Optional Setup for processing math equations as svg or mathspeak:

  1. Install Nodejs

  2. Open the terminal and type npm install -g mathjax-node-cli and press Enter. Wait for installation to complete. (Note: use sudo npm install -g mathjax-node-cli if you are on macOS)

  3. Open the terminal and type npm install -g mathjax-node-sre and press Enter. Wait for the installation to complete. (Note: use sudo npm install -g mathjax-node-sre if you are on macOS)

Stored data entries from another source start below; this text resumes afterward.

/-- The script brings an operation to its data byte, and `ws` are the waves left then: nothing comes before
the byte in an open transaction, and with START a Start and an address byte that is acknowledged (R86
step 5, R87). -/
inductive Opens (c : Ctl) (s : State) (ws : List Wave) : Prop where
  | continued : ctlStartBit c = false → s.own ≠ .idle → s.slave = .scripted ws → Opens c s ws
  | addressed (w x : Wave) : ctlStartBit c = true → s.slave = .scripted (w :: x :: ws) →
      w.proceeds = true → x.tx s.msa = some .ack → Opens c s ws

/-- The state in which an operation begins its data byte, `l` the lines then. -/
def State.atData (c : Ctl) (l : Line) (ws : List Wave) (s : State) : State :=
  { s with ctl := c, busy := true, error := false, adrack := false, datack := false,
           own := dataDirection c s, line := l, trace := s.trace ++ openingEvents c s,
           slave := .scripted ws }

/-- What comes before the data byte ends there (R86 step 5). -/
theorem Opens.opening {c : Ctl} {s : State} {ws : List Wave} (hopens : Opens c s ws) :
    (ctlStartBit c = true ∨ s.own ≠ .idle) ∧ ∃ l,
      (if ctlStartBit c then addressPhase lineSymbols ({ s with ctl := c } : State).startByteOp
        else .done .ack ({ s with ctl := c } : State).startByteOp) = .done .ack (s.atData c l ws) := by
  cases hopens with
  | continued hstart hown hslave =>
    refine ⟨.inr hown, { s.line with psc := 0, tickcnt := 0 }, ?_⟩
    rw [if_neg (by simp [hstart])]
    simp [State.atData, State.startByteOp, dataDirection_of_not_start hstart,
      openingEvents_of_not_start hstart, ← hslave]
  | addressed w x hstart hslave hw hx =>
    refine ⟨.inl hstart, Line.heldWith 0, ?_⟩
    rw [if_pos hstart]
    refine (addressPhase_scripted (s := ({ s with ctl := c } : State).startByteOp) (nack := false)
      hslave hw hx).trans ?_
    rw [State.atData, dataDirection_of_start hstart, openingEvents_of_start hstart]
    rfl

section
variable {c : Ctl} {s : State} (hmfe : s.mfe = true) (hrun : ctlRunBit c = true)

include hmfe hrun

/-- An operation that comes to its data byte is the data phase and, unless arbitration is lost in it, the
finish (R86 step 5). -/
theorem engine_of_opens {ws : List Wave} (hopens : Opens c s ws) :
    ∃ l, ∀ a u, dataPhase lineSymbols c (s.atData c l ws) = .done a u →
      engine c s = if a = .lost then u else (finishPhase lineSymbols c u).state := by
  obtain ⟨ho, l, hop⟩ := hopens.opening
  refine ⟨l, fun a u hdata => ?_⟩
  rw [engine, engineWith_byte _ _ _ hmfe hrun ho, byteOperation, hop, Res.bind_done]
  dsimp only
  rw [hdata]
  cases a <;> rfl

  4. (For PC users) Edit the environmental variables on your machine to include the path to the mathjax-node-cli\bin and node_modules folders, respectively. These should be located here:

         C:\Users\YOUR-NAME\AppData\Roaming\npm\node_modules
       
         C:\Users\YOUR-NAME\AppData\Roaming\npm\node_modules\mathjax-node-cli\bin
    

Optional Setup for uploading files to Canvas (-u Option):

  1. Download canvas_token.txt files and place in "scripts" folder (C:\scripts\ for PC or ~/scripts/ for macOS)
  2. Enter your Canvas API key on line two of canvas_token.txt (From your Canvas account, go to Settings and click on the + New Access Token button.)
  3. Enter your Canvas domain on line four of canvas_token.txt (e.g., bcourses.berkeley.edu)

Features

  • Table of contents (Headings 1-3)
  • language switches are automatically added (lang attribute) when using the -l option. Up to nine secondary languages
  • table accessibility markup is automatically added (e.g., colspan, rowspan, scope attributes) when MS Word Tags are used
  • math output options (mathjax, mathml, webtex, SVG, mathspeak). Mathjax is default. Use -m option for other targets
  • hyperlinks for footnotes (automatically added with the -f option)
  • <aside> element for lines numbers (poetry) when using the -n option
  • <aside> element for secondary text and footnote regions
  • <details> element for extended descriptions
  • inspect the alternative text of mathematical content (when using the -i option)
  • export just HTML code, excluding the <head>, <style>, and <footer> sections, for easier copying and pasting to LMS (when using the -j option)
  • export new DOCX file for PDF workflows (when using -p option), which can be helpful for producing alternative text for math content
  • receive HTML accessibility warnings and errors in the terminal (NuHTML checker)
  • edit HTML directly with VIM in the terminal (when using the -e option)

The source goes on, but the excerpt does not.